TerzisWhen Guest has refined his optimization programs a little more, computer science professor Andreas Terzis might be one of the many clients eager to step up. For the past several years Terzis, along with Alex Szalay in Physics and Astronomy at the School of Arts and Sciences (who helped develop the Sloan Digital Sky Survey, an enormous astronomical database), has been working on a set of devices that could certainly benefit from some optimization: wireless sensor networks.

[“Each piece of data by itself is not spectacular,” says Andreas Terzis (left), “but now, (with sensor net technology), we can put all the pieces together from different parts of a forest and begin to see trends emerge.”]

Portable battery-powered devices not much bigger than a cell phone (and getting smaller every year), motes are tiny computers that can be fitted with a variety of sensory devices, such as thermometers, pH meters, or humidity sensors, to transmit real-time sensory information from multiple locations simultaneously. Sensor nets, which are collections of mote devices, were originally developed around a decade ago for military applications (as many advances seem to be) but have now reached a point where scientists can begin to use them for largescale applications

One area where sensor nets can make a significant impact is in environmental monitoring, as their small, wireless design enables them to collect synchronous data in places people cannot easily do so (forests, mountains, etc.). “Each piece of data by itself is not spectacular,” Terzis says, “but now we can put all the pieces together from different parts of a forest and begin to see trends emerge that we didn’t know about.” Terzis and Szalay, for example, have teamed up with Katalin Szlavecz in Earth and Planetary Sciences at the School of Arts and Sciences to examine the contribution of soil to carbon dioxide flux. “On land, soil acts as both a major pool and source of carbon dioxide,” Terzis says. “But there is growing concern that with global warming, the processes that generate carbon dioxide in soil are accelerating; so we’re going to place these sensor nets in the ground and study long-term carbon dioxide flux.”

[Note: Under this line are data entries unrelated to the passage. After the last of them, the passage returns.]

-- ==== Sys2Proof/Laws/SequenceLaw.lean ====
section
/-! SUPPORT. What keeps the law of the sequence numbers (R146). -/

namespace Sys2Proof.Machine

set_option linter.unusedTactic false
set_option linter.unreachableTactic false

variable {s : State}

/-- R146: the law of a list of records, with the next number. -/
def numbersLaw (l : List ResultRecord) (next : BitVec 16) : Prop :=
  ∀ (i : Nat) (h : i < l.length), l[i].sequence = next - BitVec.ofNat 16 (l.length - i)

/-- R149, R157: records leave from the head. -/
theorem numbersLaw_drop {l : List ResultRecord} {n : BitVec 16} (k : Nat) (h : numbersLaw l n) :
    numbersLaw (l.drop k) n := by
  intro i hi
  have hi' : k + i < l.length := by simp at hi; omega
  rw [List.getElem_drop, h (k + i) hi', List.length_drop]
  congr 2; omega

/-- R152: a record joins at the tail with the next number. -/
theorem numbersLaw_append {l : List ResultRecord} {n : BitVec 16} {r : ResultRecord} (hr : r.sequence = n)
    (h : numbersLaw l n) : numbersLaw (l ++ [r]) (n + 1) := by
  intro i hi
  simp only [List.length_append, List.length_cons, List.length_nil] at hi
  by_cases hl : i < l.length
  · rw [List.getElem_append_left hl, h i hl]
    have : (l ++ [r]).length - i = (l.length - i) + 1 := by simp; omega
    rw [this, BitVec.ofNat_add]
    bv_omega
  · have : i = l.length := by omega
    subst this
    simp [hr]

theorem sequenceLaw_of_fifo {t : State} (hr : t.fifo.records = s.fifo.records)
    (hn : t.fifo.nextSequence = s.fifo.nextSequence) (h : sequenceLaw s) : sequenceLaw t := by
  unfold sequenceLaw; rw [hr, hn]; exact h

theorem sequenceLaw_withPending (x : List Instr) (h : sequenceLaw s) : sequenceLaw (s.withPending x) := h
theorem sequenceLaw_withInReset (x : Bool) (h : sequenceLaw s) : sequenceLaw (s.withInReset x) := h
theorem sequenceLaw_withFrontEnd (x : FrontEnd) (h : sequenceLaw s) : sequenceLaw (s.withFrontEnd x) := h
theorem sequenceLaw_withTimebase (x : Timebase) (h : sequenceLaw s) : sequenceLaw (s.withTimebase x) := h
theorem sequenceLaw_withChannels (x : Vector Channel 16) (h : sequenceLaw s) : sequenceLaw (s.withChannels x) := h
theorem sequenceLaw_withStaging (x : Vector Byte 32) (h : sequenceLaw s) : sequenceLaw (s.withStaging x) := h
theorem sequenceLaw_withDeferred (x : Option DeferredCommit) (h : sequenceLaw s) : sequenceLaw (s.withDeferred x) := h
theorem sequenceLaw_withSeq (x : Sequencer) (h : sequenceLaw s) : sequenceLaw (s.withSeq x) := h
theorem sequenceLaw_withRefs (x : Vector RefSlot 4) (h : sequenceLaw s) : sequenceLaw (s.withRefs x) := h
theorem sequenceLaw_withQueue (x : JobQueue) (h : sequenceLaw s) : sequenceLaw (s.withQueue x) := h
theorem sequenceLaw_withScan (x : ScanController) (h : sequenceLaw s) : sequenceLaw (s.withScan x) := h
theorem sequenceLaw_withAlerts (x : AlertList) (h : sequenceLaw s) : sequenceLaw (s.withAlerts x) := h
theorem sequenceLaw_withPort (x : SerialPort) (h : sequenceLaw s) : sequenceLaw (s.withPort x) := h
theorem sequenceLaw_withCmd (x : CommandPort) (h : sequenceLaw s) : sequenceLaw (s.withCmd x) := h
theorem sequenceLaw_withEvents (x : EventUnit) (h : sequenceLaw s) : sequenceLaw (s.withEvents x) := h
theorem sequenceLaw_withPins (x : InputPins) (h : sequenceLaw s) : sequenceLaw (s.withPins x) := h
theorem sequenceLaw_withFreeIndex (x : Nat) (h : sequenceLaw s) : sequenceLaw (s.withFreeIndex x) := h
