/-- Table 11-2, 04h. -/
theorem toNat_snapshot_marks (n : Snapshot) : (n.byte 0x04).toNat = n.active.code.toNat + 2 * n.swapPending.toNat +
    4 * n.power.code.toNat + 8 * n.filtered.toNat := by
  have hactive := bank_code_lt n.active
  have hpower := power_code_lt n.power
  have hswap := toNat_boolByte n.swapPending
  have hfiltered := toNat_boolByte n.filtered
  have hswap' := n.swapPending.toNat_le
  have hfiltered' := n.filtered.toNat_le
  have h1 := toNat_packed (x := n.active.code) (y := boolByte n.swapPending) (k := 1) (by omega) (by omega)
  have h2 := toNat_packed (x := n.active.code ||| (boolByte n.swapPending <<< 1)) (y := n.power.code) (k := 2)
    (by omega) (by omega)
  refine (toNat_packed (k := 3) (by omega) (by omega)).trans ?_
  omega

/-- Table 11-6, byte 3. -/
theorem toNat_record_status (r : ResultRecord) :
    (r.byte 0x03).toNat = r.status.code.toNat + 8 * r.tag.isScan.toNat + 16 * r.zone.code.toNat := by
  have hstatus := jobStatus_code_lt r.status
  have hzone := zone_code_lt r.zone
  have horigin := toNat_originCode r.tag
  have horigin' := r.tag.isScan.toNat_le
  have h1 := toNat_packed (x := r.status.code) (y := r.tag.originCode) (k := 3) (by omega) (by omega)
  refine (toNat_packed (k := 4) (by omega) (by omega)).trans ?_
  omega

/-- Table 11-6, byte 6. -/
theorem toNat_record_steps (r : ResultRecord) : (r.byte 0x06).toNat = r.samplesExp.val + 8 * (r.step % 4) +
    32 * ((r.refPart.getD { cRef := 0, step := 0, age := 0 }).step % 4) := by
  have hexp := r.samplesExp.isLt
  have hexp' := toNat_small (show r.samplesExp.val < 256 by omega)
  have hstep := toNat_small (show r.step % 4 < 256 by omega)
  have hpart := toNat_small (show (r.refPart.getD { cRef := 0, step := 0, age := 0 }).step % 4 < 256 by omega)
  have h1 := toNat_packed (x := BitVec.ofNat 8 r.samplesExp.val) (y := BitVec.ofNat 8 (r.step % 4)) (k := 3)
    (by omega) (by omega)
  refine (toNat_packed (k := 5) (by omega) (by omega)).trans ?_
  omega

theorem toNat_sevenBits : ∀ b₀ b₁ b₂ b₃ b₄ b₅ b₆ : Bool, (boolByte b₀ ||| (boolByte b₁ <<< 1) |||
    (boolByte b₂ <<< 2) ||| (boolByte b₃ <<< 3) ||| (boolByte b₄ <<< 4) ||| (boolByte b₅ <<< 5) |||
    (boolByte b₆ <<< 6)).toNat = b₀.toNat + 2 * b₁.toNat + 4 * b₂.toNat + 8 * b₃.toNat + 16 * b₄.toNat +
    32 * b₅.toNat + 64 * b₆.toNat := by decide

/-- Table 11-6, byte 7. -/
theorem toNat_record_flags (r : ResultRecord) : (r.byte 0x07).toNat = r.value.isSome.toNat +
    2 * r.refPart.isSome.toNat + 4 * r.saturated.toNat + 8 * r.lowRes.toNat + 16 * r.refreshed.toNat +
    32 * r.rangeChanged.toNat + 64 * r.gap.toNat := by
  exact toNat_sevenBits _ _ _ _ _ _ _

/-- R156: the value bytes of a record with no value. -/
theorem record_value_absent {r : ResultRecord} (h : r.value = none) : ∀ i : Fin 4, r.byte (0x0B + i.val) = 0 := by
  simp [Fin.forall_fin_succ, ResultRecord.byte, h, byteOfNat]

/-- R156: the reference bytes of a record with no reference part. -/
theorem record_refPart_absent {r : ResultRecord} (h : r.refPart = none) :
    ∀ i : Fin 5, r.byte (0x0F + i.val) = 0 := by
  simp [Fin.forall_fin_succ, ResultRecord.byte, h, byteOfNat]

/-- Table 11-8, 1Eh. -/
theorem toNat_outcome_state (o : OutcomeRecord) :
    (o.byte 1).toNat = o.state.code.toNat + 8 * o.collision.toNat + 16 * (reasonCode o.reason).toNat := by
  have hstate := outcomeState_code_lt o.state
  have hreason := reasonCode_lt o.reason
  have hcollision := toNat_boolByte o.collision
  have hcollision' := o.collision.toNat_le
  have h1 := toNat_packed (x := o.state.code) (y := boolByte o.collision) (k := 3) (by omega) (by omega)
  refine (toNat_packed (k := 4) (by omega) (by omega)).trans ?_
  omega
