-- ==== Sys2Proof/Word.lean ====
section
/-! DEFINITION. The plain data every other file speaks of: bytes, 16-bit positions on the wire, degrees.
spec/00_scope.md R11 (bytes), R14 (DEG is an exact rational, RAW an integer count of 0.01 degree). -/

namespace Sys2Proof

/-- A byte, 0..255 (R11). -/
abbrev Byte := BitVec 8

/-- A 16-bit value as it stands on the wire or at the command port (R78, R114). -/
abbrev Half := BitVec 16

/-- A degree-valued quantity: an exact rational number (R14). -/
abbrev Deg := Rat

/-- A position in the actuator's unit, an integer count of 0.01 degree, unbounded until it is clamped (R14, R193). -/
abbrev Raw := Int

end Sys2Proof
end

Sensor nets can be just as valuable in urban settings; they can greatly improve patient monitoring in hospitals, allowing staff to keep track of patients at all times, and city planners can use them to monitor traffic patterns throughout the day to identify congestion hot-spots. And in a perhaps fitting twist, these sensor nets are even finding a home in the information technology arena world.

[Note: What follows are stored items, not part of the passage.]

-- ==== Sys2Proof/Machine/AxisUnit.lean ====
section
/-! DEFINITION. Unit AU: the axis mapping, the offset, the unit conversions, the calibration store and the
calibration procedure (spec/43_axis_unit.md R190 to R202). -/

namespace Sys2Proof.Machine

/-- `CALOFF.a` (R33). -/
def State.caloff (s : State) : Axis → Deg
  | .yaw => s.caloffYaw
  | .pitch => s.caloffPitch

/-- `CALOFF <- (y, p)` (R33). -/
def State.setCaloff (y p : Deg) (s : State) : State := { s with caloffYaw := y, caloffPitch := p }

/-- `AX_MAP` (R191). -/
def opAxMap (sel : Byte) (deg : Deg) (s : State) : State :=
  match axisOfSel sel with
  | none => s.refuse .illegalOperand
  | some a => (s.accept.enter .exec).complete (.deg (axisMap (s.cfg.axis a) deg))

/-- `CAL_APPLY` (R195). -/
def opCalApply (sel : Byte) (deg : Deg) (s : State) : State :=
  match axisOfSel sel with
  | none => s.refuse .illegalOperand
  | some a => (s.accept.enter .exec).complete (.deg (applyOffset (s.cfg.calSign a) (s.caloff a) deg))

/-- `D2R` (R193): an unbounded integer. -/
def opD2r (deg : Deg) (s : State) : State :=
  (s.accept.enter .exec).complete (.raw (degToRaw s.cfg.rawRound deg))

/-- `R2D` (R194). -/
def opR2d (raw : Half) (s : State) : State :=
  (s.accept.enter .exec).complete (.deg (rawToDeg raw.toInt))

/-- A load that ends with the default (R197): the offsets are (0, 0), `CAL_STATUS` and `ERR` say why, one log record. -/
def State.loadDefault (st : CalStatus) (c : Cause) (e : LogEvent) (s : State) : State :=
  (({ s.setCaloff 0 0 with calStatus := st }.absorb c).emit e).complete (.degPair 0 0)

/-- `CAL_LD` (R197): never fatal; an absent or malformed store gives (0, 0) and is logged, and a present store that
cannot be read counts as malformed (D20). The three phases are walked in every case: R42 lists no data-dependent
transition here. -/
def opCalLd (s : State) : State :=
  let t := ((s.accept.enter .clRead).popRead.enter .clParse).enter .clCommit
  match s.memRead with
  | .absent => t.loadDefault .absent .calFileMissing .calFileMissing
  | .failed => t.loadDefault .malformed .calFileMalformed .calFileMalformed
  | .content m =>
    match parseCal m with
    | some (y, p) => State.complete (.degPair y p) { t.setCaloff y p with calStatus := .loaded }
    | none => t.loadDefault .malformed .calFileMalformed .calFileMalformed

/-- The two phases of `CAL_SV` (R199), without the response: also the last step of `CAL_RUN`. -/
def calSave (y p : Deg) (s : State) : State :=
  match ((s.enter .csFormat).enter .csWrite).memWrite (calText y p) with
  | (true, t) => { t with saveFail := false }
  | (false, t) => ({ t with saveFail := true }.absorb .calSaveFailure).emit .calSaveFailed

/-- `CAL_SV` (R199): saves its operands; a value without an exact decimal text is refused. -/
def opCalSv (y p : Deg) (s : State) : State :=
  if finiteDecimal y && finiteDecimal p then (calSave y p s.accept).complete .none
  else s.refuse .illegalOperand

/-- `CAL_RUN` (R202): both reads, then both offsets or neither. -/
def opCalRun (s : State) : State :=
  s.needBus fun s =>
    let ry := readPosition s.cfg.yaw.id (s.accept.enter .crYaw)
    let rp := readPosition s.cfg.pitch.id ((ry.2.delay params.tCmdGap).enter .crPitch)
    let t := rp.2.enter .crCommit
    match ry.1, rp.1 with
    | some y, some p =>
      (calSave y p { t.setCaloff y p with calFail := false }).complete (.degPair y p)
    | y, p =>
      (({ t.setCaloff 0 0 with calFail := true }.absorb .calibrationFailed).emit
        (.calibrationFailed y.isNone p.isNone)).deliver .calibrationFailed (.degPair 0 0)

/-- The meaning of `AX_MAP`. -/
def execAxMap (sel : Byte) (deg : Deg) (s : State) : Host.Outcome State Fault Refusal :=
  .next (opAxMap sel deg s)

/-- The meaning of `CAL_APPLY`. -/
def execCalApply (sel : Byte) (deg : Deg) (s : State) : Host.Outcome State Fault Refusal :=
  .next (opCalApply sel deg s)

/-- The meaning of `D2R`. -/
def execD2r (deg : Deg) (s : State) : Host.Outcome State Fault Refusal := .next (opD2r deg s)

/-- The meaning of `R2D`. -/
def execR2d (raw : Half) (s : State) : Host.Outcome State Fault Refusal := .next (opR2d raw s)

/-- The meaning of `CAL_LD`. -/
def execCalLd (s : State) : Host.Outcome State Fault Refusal := .next (opCalLd s)

/-- The meaning of `CAL_SV`. -/
def execCalSv (deg deg2 : Deg) (s : State) : Host.Outcome State Fault Refusal := .next (opCalSv deg deg2 s)

/-- The meaning of `CAL_RUN`. -/
def execCalRun (s : State) : Host.Outcome State Fault Refusal := .next (opCalRun s)

end Sys2Proof.Machine
end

“As a whole, data centers consume enough power for 5.8 million average households (as of 2006), and this figure is expected to double in five years,” Terzis says. Only half of this energy usage comes from the actual computers storing all our valuable data, however; the rest comes from the air conditioning required to prevent the servers in the large data centers at companies like Microsoft and Google from overheating. “These companies don’t often know exactly how much cooling they need,” Terzis says, “so they’re often being liberal and overcooling, which wastes energy.” By placing sensor nets throughout these data centers, the IT people can set up real-time 3-D heat maps, allowing them to optimize server cooling and identify possible heating concerns immediately.

The potential uses for sensor nets, in fact, are so numerous that they do raise a significant obstacle, one that researchers in many of these data mining fields have had to tackle. “This technology is being used in previously untapped areas, meaning there are no standard programs or formulas that we can use,” Szalay says. “So the emerging challenge for us is inventing the next generation of algorithms for this wide array of new applications.”

Such challenges do not faze a prospector like Terzis; he relishes them. As a graduate student at UCLA, Terzis had worked on developing Internet technology, but as this tool was shifting from a research program to a commercial product, he found his options becoming limited. “And that’s what drew me into this field, because wireless sensor networks are ready to explode, I think,” he says. He adds a thought likely on the minds of all the data miners: “As a scientist, you like to go in an area where things are happening fast.”